- **PROVIDED INFORMATION**:

◆ ◆ ◆

-- ==== Sys2Proof/Machine/Display.lean ====
section
/-! DEFINITION. The display port's operations (10_state.md R44, R45) and the reference display, the spec's own environment model
(46_display.md R192 to R197). -/

namespace Sys2Proof.Machine

/-- `W`, the width of a resolution in pixels (00_scope.md R12). -/
def screenWidth : Resolution → Nat
  | .low => 64
  | .high => 128

/-- `H`, its height. -/
def screenHeight : Resolution → Nat
  | .low => 32
  | .high => 64

/-- `FB[px][py]`; a position outside the buffer holds no pixel. -/
def Frame.pixel (fb : Frame) (px py : Nat) : Bool :=
  match fb[py]? with
  | some row => row.getLsbD px
  | none => false

/-- The frame buffer whose pixel at each position is what `f` says there. -/
def Frame.build (f : Nat → Nat → Bool) : Frame :=
  ⟨((List.range 64).map fun py => BitVec.ofFnLE fun px : Fin 128 => f px.val py).toArray, by simp⟩

/-- `FB[px][py] <- 1 - FB[px][py]`, every other pixel unchanged. -/
def Frame.flip (fb : Frame) (px py : Nat) : Frame :=
  match fb[py]? with
  | some row => fb.setIfInBounds py (row ^^^ BitVec.twoPow 128 px)
  | none => fb

/-- Every pixel 0. -/
def Frame.blank : Frame := Vector.replicate 64 0#128

/-- Whether a position lies on the screen of resolution `m`. -/
def onScreen (m : Resolution) (px py : Nat) : Bool := px < screenWidth m && py < screenHeight m

/-- `set_pixel(px, py)` (R193): the pixel is inverted and its old value is the answer. -/
def RefDisplay.setPixel (d : RefDisplay) (px py : Nat) : Bool × RefDisplay :=
  (Frame.pixel d.fb px py, { d with fb := Frame.flip d.fb px py })

/-- `clear()` (R194): every pixel 0, the mode unchanged. -/
def RefDisplay.clear (d : RefDisplay) : RefDisplay := { d with fb := Frame.blank }

/-- `set_mode(m)` (R196): the new mode and a blank buffer, also when the mode is the current one. -/
def RefDisplay.setMode (_ : RefDisplay) (m : Resolution) : RefDisplay := { mode := m, fb := Frame.blank }

/-- `scroll_down(n)` (R197): on the screen each pixel takes the value `n` lines above it, 0 where there is none. -/
def RefDisplay.scrollDown (d : RefDisplay) (n : Nibble) : RefDisplay :=
  { d with fb := Frame.build fun px py =>
      if onScreen d.mode px py then
        (if n.toNat ≤ py then Frame.pixel d.fb px (py - n.toNat) else false)
      else Frame.pixel d.fb px py }

/-- `scroll_right()` (R197): on the screen each pixel takes the value 4 columns to its left, 0 where there is none. -/
def RefDisplay.scrollRight (d : RefDisplay) : RefDisplay :=
  { d with fb := Frame.build fun px py =>
      if onScreen d.mode px py then
        (if 4 ≤ px then Frame.pixel d.fb (px - 4) py else false)
      else Frame.pixel d.fb px py }

/-- `scroll_left()` (R197): on the screen each pixel takes the value 4 columns to its right, 0 where there is none. -/
def RefDisplay.scrollLeft (d : RefDisplay) : RefDisplay :=
  { d with fb := Frame.build fun px py =>
      if onScreen d.mode px py then
        (if px + 4 < screenWidth d.mode then Frame.pixel d.fb (px + 4) py else false)
      else Frame.pixel d.fb px py }

/-- A request of the core takes effect on the reference display; what another display does with it is that display's business
(R45; log 3). -/
def Display.request (d : Display) (change : RefDisplay → RefDisplay) : Display :=
  match d with
  | .external => .external
  | .reference r => .reference (change r)

end Sys2Proof.Machine
end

◆ ◆ ◆

- **WHAT IS REQUIRED**:
Wherever the line holding "def RefDisplay.setMode (_" falls in the entries above, copy exactly from it through the line holding "it, 0 where there is none. -/", inclusive, and add nothing.

- **EXERCISE RESULT**:
def RefDisplay.setMode (_ : RefDisplay) (m : Resolution) : RefDisplay := { mode := m, fb := Frame.blank }

/-- `scroll_down(n)` (R197): on the screen each pixel takes the value `n` lines above it, 0 where there is none. -/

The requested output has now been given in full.